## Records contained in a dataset
● ● ● ●

-- ==== Sys2Proof/Laws/KeepsDevice.lean ====
section
/-! SUPPORT. One lemma for each operation of time, power, resets and the start: what it keeps (Laws/Keeps.lean). -/

namespace Sys2Proof.Machine

/-! Operations of Machine/Time.lean. -/

theorem keeps_tmIgnore {r s : State} (h : Keeps r s) :
    Keeps r (State.tmIgnore s) := by
  unfold State.tmIgnore
  with_reducible repeat' first | apply keeps_busyWrite | apply_assumption

theorem keeps_discSelect {r s : State} (h : Keeps r s) :
    Keeps r (State.discSelect s) := by
  unfold State.discSelect
  with_reducible repeat' first | apply keeps_put | simp only [keeps_mk_iff] | apply_assumption

theorem keeps_setAdj {r s : State} (x : Int) (h : Keeps r s) :
    Keeps r (State.setAdj s x) := by
  unfold State.setAdj
  with_reducible repeat' first | apply keeps_put | apply_assumption

theorem keeps_trim {r s : State} (h : Keeps r s) :
    Keeps r (State.trim s) := by
  unfold State.trim
  with_reducible repeat' first | apply keeps_draw | apply keeps_setAdj | apply_assumption

theorem keeps_slewBack {r s : State} (h : Keeps r s) :
    Keeps r (State.slewBack s) := by
  unfold State.slewBack
  with_reducible repeat' first | apply keeps_setAdj | simp only [keeps_mk_iff] | apply_assumption

theorem keeps_stepNeeded {r s : State} (off : Int) (h : Keeps r s) :
    Keeps r (State.stepNeeded s off) := by
  unfold State.stepNeeded
  with_reducible repeat' first | apply keeps_put | apply keeps_event | apply keeps_slewBack | simp only [keeps_mk_iff] | split | apply_assumption

theorem keeps_goodSample {r s : State} (off : Int) (h : Keeps r s) :
    Keeps r (State.goodSample s off) := by
  unfold State.goodSample
  with_reducible repeat' first | intro _ | apply keeps_put | apply keeps_event | apply keeps_trim | simp only [keeps_mk_iff] | apply keeps_when | apply_assumption

theorem keeps_sample {r s : State} (off : Int) (h : Keeps r s) :
    Keeps r (State.sample s off) := by
  unfold State.sample
  with_reducible repeat' first | apply keeps_draw | apply keeps_put | apply keeps_stepNeeded | apply keeps_goodSample | simp only [keeps_mk_iff] | split | apply_assumption

theorem keeps_heard {r s : State} (who : List Nat) (h : Keeps r s) :
    Keeps r (State.heard s who) := by
  unfold State.heard
  with_reducible repeat' first | simp only [keeps_mk_iff] | split | apply_assumption

theorem keeps_syncTaken {r s : State} (t1 t2 : Nat) (h : Keeps r s) :
    Keeps r (State.syncTaken s t1 t2) := by
  unfold State.syncTaken
  with_reducible repeat' first | apply keeps_sample | simp only [keeps_mk_iff] | apply_assumption

theorem keeps_delayTaken {r s : State} (t4 : Nat) (h : Keeps r s) :
    Keeps r (State.delayTaken s t4) := by
  unfold State.delayTaken
  with_reducible repeat' first | simp only [keeps_mk_iff] | split | apply_assumption

theorem keeps_ptpFrame {r s : State} (kind : Nat) (who : List Nat) (time t' : Nat) (h : Keeps r s) :
    Keeps r (State.ptpFrame s kind who time t') := by
  unfold State.ptpFrame
  with_reducible repeat' first | intro _ | apply keeps_heard | apply keeps_syncTaken | apply keeps_delayTaken | simp only [keeps_mk_iff] | apply keeps_when | split | apply_assumption

theorem keeps_tickRejected {r s : State} (h : Keeps r s) :
    Keeps r (State.tickRejected s) := by
  unfold State.tickRejected
  with_reducible repeat' first | intro _ | apply keeps_sat | apply keeps_event | simp only [keeps_mk_iff] | apply keeps_when | apply_assumption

● ● ● ●

## Prompt
The records above need to be written out once more, exactly.

## Answer to this problem
-- ==== Sys2Proof/Laws/KeepsDevice.lean ====
section
/-! SUPPORT. One lemma for each operation of time, power, resets and the start: what it keeps (Laws/Keeps.lean). -/

namespace Sys2Proof.Machine

/-! Operations of Machine/Time.lean. -/

theorem keeps_tmIgnore {r s : State} (h : Keeps r s) :
    Keeps r (State.tmIgnore s) := by
  unfold State.tmIgnore
  with_reducible repeat' first | apply keeps_busyWrite | apply_assumption

theorem keeps_discSelect {r s : State} (h : Keeps r s) :
    Keeps r (State.discSelect s) := by
  unfold State.discSelect
  with_reducible repeat' first | apply keeps_put | simp only [keeps_mk_iff] | apply_assumption

theorem keeps_setAdj {r s : State} (x : Int) (h : Keeps r s) :
    Keeps r (State.setAdj s x) := by
  unfold State.setAdj
  with_reducible repeat' first | apply keeps_put | apply_assumption

theorem keeps_trim {r s : State} (h : Keeps r s) :
    Keeps r (State.trim s) := by
  unfold State.trim
  with_reducible repeat' first | apply keeps_draw | apply keeps_setAdj | apply_assumption

theorem keeps_slewBack {r s : State} (h : Keeps r s) :
    Keeps r (State.slewBack s) := by
  unfold State.slewBack
  with_reducible repeat' first | apply keeps_setAdj | simp only [keeps_mk_iff] | apply_assumption

theorem keeps_stepNeeded {r s : State} (off : Int) (h : Keeps r s) :
    Keeps r (State.stepNeeded s off) := by
  unfold State.stepNeeded
  with_reducible repeat' first | apply keeps_put | apply keeps_event | apply keeps_slewBack | simp only [keeps_mk_iff] | split | apply_assumption

theorem keeps_goodSample {r s : State} (off : Int) (h : Keeps r s) :
    Keeps r (State.goodSample s off) := by
  unfold State.goodSample
  with_reducible repeat' first | intro _ | apply keeps_put | apply keeps_event | apply keeps_trim | simp only [keeps_mk_iff] | apply keeps_when | apply_assumption

theorem keeps_sample {r s : State} (off : Int) (h : Keeps r s) :
    Keeps r (State.sample s off) := by
  unfold State.sample
  with_reducible repeat' first | apply keeps_draw | apply keeps_put | apply keeps_stepNeeded | apply keeps_goodSample | simp only [keeps_mk_iff] | split | apply_assumption

theorem keeps_heard {r s : State} (who : List Nat) (h : Keeps r s) :
    Keeps r (State.heard s who) := by
  unfold State.heard
  with_reducible repeat' first | simp only [keeps_mk_iff] | split | apply_assumption

theorem keeps_syncTaken {r s : State} (t1 t2 : Nat) (h : Keeps r s) :
    Keeps r (State.syncTaken s t1 t2) := by
  unfold State.syncTaken
  with_reducible repeat' first | apply keeps_sample | simp only [keeps_mk_iff] | apply_assumption

theorem keeps_delayTaken {r s : State} (t4 : Nat) (h : Keeps r s) :
    Keeps r (State.delayTaken s t4) := by
  unfold State.delayTaken
  with_reducible repeat' first | simp only [keeps_mk_iff] | split | apply_assumption

theorem keeps_ptpFrame {r s : State} (kind : Nat) (who : List Nat) (time t' : Nat) (h : Keeps r s) :
    Keeps r (State.ptpFrame s kind who time t') := by
  unfold State.ptpFrame
  with_reducible repeat' first | intro _ | apply keeps_heard | apply keeps_syncTaken | apply keeps_delayTaken | simp only [keeps_mk_iff] | apply keeps_when | split | apply_assumption

theorem keeps_tickRejected {r s : State} (h : Keeps r s) :
    Keeps r (State.tickRejected s) := by
  unfold State.tickRejected
  with_reducible repeat' first | intro _ | apply keeps_sat | apply keeps_event | simp only [keeps_mk_iff] | apply keeps_when | apply_assumption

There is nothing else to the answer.